# Can JS answers require the code to be run at a certain domain?

In challenges that require loading remote data - e.g. "What's my PPCG ID?" - some JavaScript (or other languages that may be run in the browser) answers may rely on being run at a certain domain (example answer), or may include extra code to safe-guard against being run at a certain domain (example robber).

Should answers be allowed to restrict which domains they can be run at? Should they be required to be runnable on all domains?

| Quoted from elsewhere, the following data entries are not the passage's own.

/-- Adds the grants of class `c` to those placed so far: its header's start and count, and the array (R37). -/
def State.grantClass (s : State) (reserved : List Nat) (closed : Bool) (c : Nat) (arr : List Nat) : ClsHdr × List Nat :=
  let st := s.hdrState c
  let p := s.fld (ADM_CLASS_CFG_PIPE c)
  let range := s.slotRange p
  let isFree := fun k => decide ((s.slot k).phase = .free) && !reserved.contains k && !arr.contains k
  let free := range.filter isFree
  let held := range.length - free.length
  let n := if st.1 ≠ 0 ∨ closed = true ∨ s.pipeOk c = false then 0
    else min (min (s.act (ADM_CLASS_CFG_QUOTA c)) (s.poolSize p - held)) (1024 - arr.length)
  let take := free.take n
  (⟨st.1, st.2, s.act (ADM_CLASS_LIM_HINT c), s.act (ADM_CLASS_LIM_PROMPT_MAX c), s.act (ADM_CLASS_LIM_GEN_MAX c),
    if take = [] then 0 else arr.length, take.length⟩, arr ++ take)

/-- Fills the classes in order, each header kept with its class. -/
def State.grantAll (s : State) (reserved : List Nat) (closed : Bool) : List Nat → List Nat → List (Nat × ClsHdr) → List (Nat × ClsHdr) × List Nat
  | [], arr, hs => (hs, arr)
  | c :: t, arr, hs =>
    let r := s.grantClass reserved closed c arr
    s.grantAll reserved closed t r.2 (hs ++ [(c, r.1)])

/-- Whether the port closes: MODE CLOSED, or the physical function in D3hot or on its way there (R35). -/
def State.portCloses (s : State) : Bool := s.act ADM_CTL_MODE == 0 || s.pwr.portHold

/-- Builds T(k) from the state at boundary k (R35, R37). PORT_CLOSED stands in the table, so MODE = CLOSED ends the answers at the swap
edge after boundary k+1, as R36 has it. (DESIGN CHOICE: assumption 123.) -/
def State.buildTable (s : State) : State :=
  let k := s.fld BEAT_COUNT_COUNT
  let closed := s.portCloses
  let order := (List.range 8).map (fun i => (k + i) % 8)
  let r := s.grantAll (s.adm.built.flatMap ClsTable.granted) closed order [] []
  let hdr := fun c => match r.1.find? (fun x => x.1 == c) with | some x => x.2 | none => ⟨0, 0, 0, 0, 0, 0, 0⟩
  let t : ClsTable := ⟨s.beat.idx, k, (List.range 8).map hdr, r.2, s.flag ADM_CTL_PARITY_EN, closed⟩
  s.withAdm { s.adm with built := s.adm.built ++ [t] }

/-- Late bodies at a boundary, in slot order (R44). -/
def State.expireBodies (s : State) : State := s.slots.foldl (fun t e => t.expireBody e.1) s

/-- At the loading boundary DEADLINE_BEAT of every ACCEPTED entry is rewritten (R447). -/
def State.rewriteDeadlines (s : State) : State :=
  s.slots.foldl (fun t e =>
    if e.2.phase = .accepted then t.ringWriteAt e.1 0x0C (bytesLE 4 (t.deadlineBeat e.2)) else t) s

/-- The admission queue depth: slots in STATE = ACCEPTED (2.7). -/
def State.queueDepth (s : State) : Nat := (s.slots.filter (fun e => decide (e.2.phase = .accepted))).length

end Sys2Proof.Machine
end

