/-- The step at a beat boundary: a slower step starts to change, a faster one 20 µs after its regulator settled (R355, R417). -/
def State.stepTurn (s : State) (p : Nat) : State :=
  let eff := s.effStep p (s.act (PWR_PSTATE_STEP_REQ p))
  let cur := s.fld (CLK_PCLK_STS_STEP p)
  let s1 := s.setFld (PWR_PSTATE_EFF_STEP p) eff
  if s.flag (CLK_PCLK_STS_TRANSITION p) then s1
  else if eff = cur then s1.setFld (CLK_PCLK_STS_TARGET p) eff
  else if cur < eff then (s1.setFld (CLK_PCLK_STS_TARGET p) eff).setFlag (CLK_PCLK_STS_TRANSITION p) true
  else
    let s2 := s1.stepFaster p eff
    match (s2.ppwr p).avsDone with
    | some (code, t) =>
      if code = eff ∧ t + 24000 ≤ s.beat.tick ∧ s.fbit PIN_AVS_STS_FAULT p = false then s2.setFlag (CLK_PCLK_STS_TRANSITION p) true
      else s2
    | none => s2

/-- DVFS_STEP_COMPLETE: the step change in progress ends; after a change to a slower step its setpoint is commanded. -/
def execDvfsStepComplete (p : Part) (s : State) : Host.Outcome State Fault Refusal :=
  if s.flag (CLK_PCLK_STS_TRANSITION p) then
    let t := s.fld (CLK_PCLK_STS_TARGET p)
    let s1 := (s.setFld (CLK_PCLK_STS_STEP p) t).setFlag (CLK_PCLK_STS_TRANSITION p) false
    .next (if s.fld (CLK_PCLK_STS_STEP p) < t then s1.avsCommand p t else s1)
  else .next s

/-- AVS_COMPLETION: regulator `p` reports its setpoint reached. -/
def execAvsCompletion (p : Part) (s : State) : Host.Outcome State Fault Refusal :=
  match (s.ppwr p).avsCmd with
  | none => .next s
  | some c =>
    let s1 := s.setPpwr p { s.ppwr p with avsCmd := none, avsDone := some (c, s.beat.tick) }
    .next (((s1.setFbit PIN_AVS_STS_PENDING p false).setFbit PIN_AVS_STS_SETTLED p true).setFld (PIN_AVS_VOUT_MV p) (stepMv c))

/-- AVS_FAULT: a regulator without completion in 1 ms is faulted; the slower step is held until FAULT is cleared. -/
def execAvsFault (p : Part) (s : State) : Host.Outcome State Fault Refusal :=
  match (s.ppwr p).avsCmd with
  | none => .next s
  | some _ =>
    let s1 := s.setPpwr p { s.ppwr p with avsCmd := none, avsDone := none }
    let s2 := (s1.setFbit PIN_AVS_STS_PENDING p false).setFbit PIN_AVS_STS_FAULT p true
    let s3 := s2.logD ev_AVS_FAULT 7 0 [p]
    .next (if s.flag (CLK_PCLK_STS_TRANSITION p) then s3 else s3.setFld (CLK_PCLK_STS_TARGET p) (s.fld (CLK_PCLK_STS_STEP p)))

/-! ### Partition states (R350 to R354, R357) -/

/-- Whether a cluster keeps its partition from being idle: running and neither in WFB nor halted. -/
def Cluster.busy (c : Cluster) : Bool := c.running && !c.wfb && !c.halted

/-- Whether a takeover's copy involves partition `p`. -/
def State.inCopy (s : State) (p : Nat) : Bool :=
  (List.range 8).any (fun n =>
    let f := s.foOf n
    (n == p || f.spare == p) && (decide (f.phase = .triggered) || decide (f.phase = .copying) || decide (f.phase = .copied)))

/-- Whether partition `p` is idle (R351). -/
def State.idle (s : State) (p : Nat) : Bool :=
  !(List.range 20).any (fun c => (s.clu p c).busy) && (s.aditOf p).held == 0 && (s.asyOf p).held == 0 &&
    !(List.range 20).any (fun c => s.flag (L2_MAINT_STS_BUSY p c)) && (s.l2Of p).full.isNone && !(s.l2Of p).waying &&
    !s.flag (CLK_PCLK_STS_TRANSITION p) && !s.inCopy p

/-- Exit latency of a state in ns (Table 18-2). -/
def exitNs : Nat → Nat
  | 0 => 0
  | 1 => 30
  | 2 => 3000
  | _ => 250000

/-- Entry and exit time of a state in TCLK ticks of 1.2 GHz (Table 18-2). -/
def entryExitTicks : Nat → Nat
  | 0 => 0
  | 1 => 120 + 36
  | 2 => 6000 + 3600
  | _ => 60000 + 300000

/-- Whether the role of partition `p` is a pipeline stage (Table 5-2). -/
def State.isStage (s : State) (p : Nat) : Bool := s.role p == 1 || s.role p == 2 || s.role p == 3

/-- The deepest state a role permits (R354). -/
def State.roleLimit (s : State) (p : Nat) : Nat := if s.isStage p then 2 else 3
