-- ==== Sys2Proof/Machine/RegAccess.lean ====
section
/-!
DEFINITION. Machine/RegAccess.lean: register accesses by a master: the width and alignment conduct (R394), pairs, shadows and held
halves (R395), the masters' gates (R380, R391, R397 to R399, R441), fields under their access codes and classes (R10, R12), what a
write triggers, and the registers whose value is computed when they are read.
-/
namespace Sys2Proof.Machine

/-! ### Masters -/

/-- The master code of a register event and of OWNER (Table 20-5, R397); a cluster has none. -/
def masterCode : RegMaster → Nat
  | .headframe => 1
  | .i3c => 2
  | .pf => 3
  | .vf _ => 3
  | .clu _ => 0

/-- The key of a master's shadow and held half. -/
def masterKey : RegMaster → Nat
  | .headframe => 0
  | .i3c => 1
  | .pf => 2
  | .vf v => 3 + v.val
  | .clu h => 11 + cluKey h.part h.clu

/-- A master's shadow and held half. -/
def State.masterOf (s : State) (m : RegMaster) : MasterSt := Tbl.get (fun _ => (⟨none, none⟩ : MasterSt)) s.masters (masterKey m)

/-- Replaces them. -/
def State.setMaster (s : State) (m : RegMaster) (x : MasterSt) : State :=
  { s with masters := Tbl.set (fun _ => (⟨none, none⟩ : MasterSt)) s.masters (masterKey m) x }

/-- The PCIe function of a host master. -/
def hostFn : RegMaster → Option Nat
  | .pf => some 0
  | .vf v => some (1 + v.val)
  | _ => none

/-- The Event BLOCK code of a register offset (Table 0-8). (DEDUCED: assumption 15.) -/
def blockOf (a : Nat) : Nat := if a < 0x100000 then a / 0x10000 else 0x10 + (a / 0x100000 - 1) % 16

/-- Logs a register event: the master in FLAGS, the offset and the value written in INFO (Tables 20-5 and 22-6).
(DEDUCED: assumption 15.) -/
def State.logReg (s : State) (k : EvKind) (m : RegMaster) (a v : Nat) : State :=
  let s1 := if k = ev_SEAL_VIOLATION then s.countSat HDF_SEAL_VIOL_CNT else s
  s1.logEvent ⟨k.code, blockOf a, k.sev + 4 * masterCode m, s.beat.ts, BitVec.ofNat 64 a, BitVec.ofNat 64 v⟩

/-- A pre-seal violation, which records the field class as pre-seal (R380, assumption 14).
(DESIGN CHOICE: assumption 14.) -/
def State.logPreSeal (s : State) (m : RegMaster) (a v : Nat) : State :=
  (s.countSat HDF_SEAL_VIOL_CNT).logEvent ⟨ev_SEAL_VIOLATION.code, blockOf a, 4 * masterCode m, s.beat.ts, BitVec.ofNat 64 a,
    Config.infoPack ev_SEAL_VIOLATION.code [v, 1]⟩

/-- The register-space offset a master's own offset names; none is answered with Unsupported Request (R391, Table 20-2). -/
def State.masterOff (s : State) (m : RegMaster) (off n : Nat) : Option Nat :=
  match m with
  | .vf v =>
    match s.vfPart v with
    | none => none
    | some p =>
      if 2 ^ s.early.vfBar0Log2 < off + n then none
      else if off < 0x100000 then some (partBase p + off)
      else if off < 0x110000 then some (0x20000 + (off - 0x100000))
      else some (0x3FF0000 + off % 8)
  | _ => some off

/-- The blocks I3C reaches (R398). -/
def i3cReaches (a : Nat) : Bool :=
  let b := a / 0x10000
  b == 0 || b == 1 || b == 2 || b == 3 || b == 6 && decide (a < 0x61000) || b == 7 || b == 14
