/-- INT-R. -/
abbrev intRows (h : Hart) (a : RArgs) (r : CluRow) : Prop :=
  r ∈ ([
    ⟨.add h a, encR 1 0 a.rd.toNat a.rs1.toNat a.rs2.toNat false false, false, regOp a (fun x y => x + y)⟩,
    ⟨.sub h a, encR 1 1 a.rd.toNat a.rs1.toNat a.rs2.toNat false false, false, regOp a (fun x y => x - y)⟩,
    ⟨.and h a, encR 1 2 a.rd.toNat a.rs1.toNat a.rs2.toNat false false, false, regOp a (fun x y => x &&& y)⟩,
    ⟨.or h a, encR 1 3 a.rd.toNat a.rs1.toNat a.rs2.toNat false false, false, regOp a (fun x y => x ||| y)⟩,
    ⟨.xor h a, encR 1 4 a.rd.toNat a.rs1.toNat a.rs2.toNat false false, false, regOp a (fun x y => x ^^^ y)⟩,
    ⟨.sll h a, encR 1 5 a.rd.toNat a.rs1.toNat a.rs2.toNat false false, false, regOp a (fun x y => x <<< (y.toNat % 64))⟩,
    ⟨.srl h a, encR 1 6 a.rd.toNat a.rs1.toNat a.rs2.toNat false false, false, regOp a (fun x y => x >>> (y.toNat % 64))⟩,
    ⟨.sra h a, encR 1 7 a.rd.toNat a.rs1.toNat a.rs2.toNat false false, false, regOp a (fun x y => x.sshiftRight (y.toNat % 64))⟩,
    ⟨.slt h a, encR 1 8 a.rd.toNat a.rs1.toNat a.rs2.toNat false false, false, regOp a (fun x y => if x.toInt < y.toInt then 1 else 0)⟩,
    ⟨.sltu h a, encR 1 9 a.rd.toNat a.rs1.toNat a.rs2.toNat false false, false, regOp a (fun x y => if x.toNat < y.toNat then 1 else 0)⟩,
    ⟨.min h a, encR 1 10 a.rd.toNat a.rs1.toNat a.rs2.toNat false false, false, regOp a (fun x y => if x.toInt < y.toInt then x else y)⟩,
    ⟨.max h a, encR 1 11 a.rd.toNat a.rs1.toNat a.rs2.toNat false false, false, regOp a (fun x y => if x.toInt < y.toInt then y else x)⟩,
    ⟨.minu h a, encR 1 12 a.rd.toNat a.rs1.toNat a.rs2.toNat false false, false, regOp a (fun x y => if x.toNat < y.toNat then x else y)⟩,
    ⟨.maxu h a, encR 1 13 a.rd.toNat a.rs1.toNat a.rs2.toNat false false, false, regOp a (fun x y => if x.toNat < y.toNat then y else x)⟩,
    ⟨.mul h a, encR 1 16 a.rd.toNat a.rs1.toNat a.rs2.toNat false false, false, regOp a (fun x y => x * y)⟩,
    ⟨.mulh h a, encR 1 17 a.rd.toNat a.rs1.toNat a.rs2.toNat false false, false, regOp a (fun x y => BitVec.ofInt 64 (x.toInt * y.toInt / 2 ^ 64))⟩,
    ⟨.mulhu h a, encR 1 18 a.rd.toNat a.rs1.toNat a.rs2.toNat false false, false, regOp a (fun x y => BitVec.ofNat 64 (x.toNat * y.toNat / 2 ^ 64))⟩,
    ⟨.mulhsu h a, encR 1 19 a.rd.toNat a.rs1.toNat a.rs2.toNat false false, false, regOp a (fun x y => BitVec.ofInt 64 (x.toInt * y.toNat / 2 ^ 64))⟩,
    ⟨.div h a, encR 1 20 a.rd.toNat a.rs1.toNat a.rs2.toNat false false, false, regOp a (fun x y => if y = 0 then BitVec.allOnes 64 else BitVec.ofInt 64 (x.toInt.tdiv y.toInt))⟩,
    ⟨.divu h a, encR 1 21 a.rd.toNat a.rs1.toNat a.rs2.toNat false false, false, regOp a (fun x y => if y = 0 then BitVec.allOnes 64 else BitVec.ofNat 64 (x.toNat / y.toNat))⟩,
    ⟨.rem h a, encR 1 22 a.rd.toNat a.rs1.toNat a.rs2.toNat false false, false, regOp a (fun x y => if y = 0 then x else BitVec.ofInt 64 (x.toInt.tmod y.toInt))⟩,
    ⟨.remu h a, encR 1 23 a.rd.toNat a.rs1.toNat a.rs2.toNat false false, false, regOp a (fun x y => if y = 0 then x else BitVec.ofNat 64 (x.toNat % y.toNat))⟩,
    ⟨.clz h a, encR 1 32 a.rd.toNat a.rs1.toNat a.rs2.toNat false false, false, regOp a (fun x _ => BitVec.ofNat 64 (clz64 x))⟩,
    ⟨.ctz h a, encR 1 33 a.rd.toNat a.rs1.toNat a.rs2.toNat false false, false, regOp a (fun x _ => BitVec.ofNat 64 (ctz64 x))⟩,
    ⟨.popc h a, encR 1 34 a.rd.toNat a.rs1.toNat a.rs2.toNat false false, false, regOp a (fun x _ => BitVec.ofNat 64 (popUpto x.toNat 64))⟩,
    ⟨.rev8 h a, encR 1 35 a.rd.toNat a.rs1.toNat a.rs2.toNat false false, false, regOp a (fun x _ => rev8 x)⟩ ] : List CluRow)
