/-- CLM_ENTRY_WRITE with no update running and not frozen: every populated granule of the run of COUNT (0 acting as 1) from
INDEX on has the value with its reserved bits 0, every other granule its old entry; INDEX advances by COUNT modulo 2^25 and BUSY
is 1. With an update running it is refused with BUSY_WRITE; with LOCK set after the seal it counts a seal violation; either way
no entry changes. CLAIM_UPDATE_DONE clears BUSY. PAGE_WALK that reaches a leaf leaves it in the partition's L2 TLB; one that
faults changes no TLB of any partition. A translation that hits its own structure answers that entry and changes nothing; one
that hits the L2 TLB for the L2 structure likewise. REMOTE_REQUEST outside the apertures from a chip whose PLAIN_ALLOW bit is 0
completes with an abort, is recorded as a claim denial and changes no memory; from an allowed chip it is performed and answered
as a local request of SOURCE 5 with its CID. In the aperture of a window that is not enabled, whose SRC_CHIP is another chip, or
whose direction bit is 0, it completes with an abort, sets INWIN_ERR and changes no memory. -/
def Obligations.ClaimsWalksAndInboundWindows : Prop :=
  (
  (∀ (s : State) (v : BitVec 32),
    let i := s.fld CLM_INDEX_INDEX
    let n := max (s.fld CLM_RANGE_COUNT) 1
    (s.flag CLM_STS_BUSY = false → s.flag CLM_CTL_LOCK = false ∨ s.flag HDF_SEAL_SEALED = false →
      ∃ t, exec (.clmEntryWrite v) s = .next t ∧ t.fld CLM_INDEX_INDEX = (i + n) % 2 ^ 25 ∧ t.flag CLM_STS_BUSY = true ∧
        ∀ j, Tbl.get (fun _ => (0 : BitVec 32)) t.claims j =
          (if i ≤ j ∧ j < i + n ∧ s.granulePop j = true then v &&& 0x03FFFFFF#32 else Tbl.get (fun _ => (0 : BitVec 32)) s.claims j)) ∧
    (s.flag CLM_STS_BUSY = true → ∃ e : Event, e.code = 0x0002 ∧ exec (.clmEntryWrite v) s = .next (s.logEvent e)) ∧
    (s.flag CLM_STS_BUSY = false → s.flag CLM_CTL_LOCK = true → s.flag HDF_SEAL_SEALED = true →
      ∃ t, exec (.clmEntryWrite v) s = .next t ∧ t.claims = s.claims)) ∧
  (∀ s : State, ∃ t, exec .claimUpdateDone s = .next t ∧ t.flag CLM_STS_BUSY = false ∧ t.claims = s.claims)) ∧
  (
  (∀ (s : State) (p : Part) (cid : BitVec 12) (va : BitVec 56),
    (∀ e, (s.walk p cid.toNat va.toNat).1 = some e →
      ∃ t, exec (.pageWalk p cid va) s = .next t ∧ { e with at_ := .l2 } ∈ t.tlbOf p) ∧
    ((s.walk p cid.toNat va.toNat).1 = none → ∃ t, exec (.pageWalk p cid va) s = .next t ∧ t.tlb = s.tlb)) ∧
  (∀ (s : State) (p : Nat) (id : TlbId) (cid va : Nat) (e : TlbEnt), tlbFind (s.tlbOf p) id cid va = some e →
    s.translate p id cid va = (some e, s))) ∧
  (
  (∀ (s : State) (src : RemSrc) (cid : BitVec 12) (pa : BitVec 46) (op : MemOp),
    (∀ w, s.loc pa.toNat ≠ .aperture w) →
    (s.fbit MMU_PLAIN_ALLOW_ALLOW src.chip.toNat = false → ∃ t, exec (.remoteRequest src cid pa op) s = .next t ∧ t.mem = s.mem ∧
      t.flag CLM_STS_DENY = true ∧ .completion .abort ∈ t.out) ∧
    (s.fbit MMU_PLAIN_ALLOW_ALLOW src.chip.toNat = true →
      let r := s.farOp ⟨cid.toNat, 5, 0, src.chip.toNat, sourceStop 5 0⟩ pa.toNat op
      exec (.remoteRequest src cid pa op) s = .next (sendRes (r.1,
        r.2.remoteReply s.chip src.chip.toNat (paStop pa.toNat) src.stop.toNat src.tag.toNat r.1.completion)))) ∧
  (∀ (s : State) (src : RemSrc) (cid : BitVec 12) (pa : BitVec 46) (op : MemOp) (w : Nat),
    s.loc pa.toNat = .aperture w →
    s.flag (MMU_INWIN_EN w) = false ∨ (s.fld (MMU_INWIN_SRC_CHIP w) ≠ 63 ∧ s.fld (MMU_INWIN_SRC_CHIP w) ≠ src.chip.toNat) ∨
      (opWrites op = true ∧ s.flag (MMU_INWIN_W w) = false) ∨ (opWrites op = false ∧ s.flag (MMU_INWIN_R w) = false) →
    ∃ t, exec (.remoteRequest src cid pa op) s = .next t ∧ t.mem = s.mem ∧ t.flag MMU_STS_INWIN_ERR = true ∧
      .completion .abort ∈ t.out))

• We usually define a language by it's interpreter/compiler. In that case requiring a certain browser is fair play as not all support all the same features. Requiring to run on a certain domain is more at the execution level and so I'd say no. However, I'm not experienced enough to judge this properly. – TheLethalCoder Aug 8 '17 at 12:53
• Sometimes this is a requirement due to CORS – Downgoat Aug 20 '17 at 3:50

# Yes, as long as it isn't used to store data

We allow specific platform and environment requirements, as long as:

1. It is specified in the post
2. They aren't being used to store bytes (on or similar challenges where byte-count matters)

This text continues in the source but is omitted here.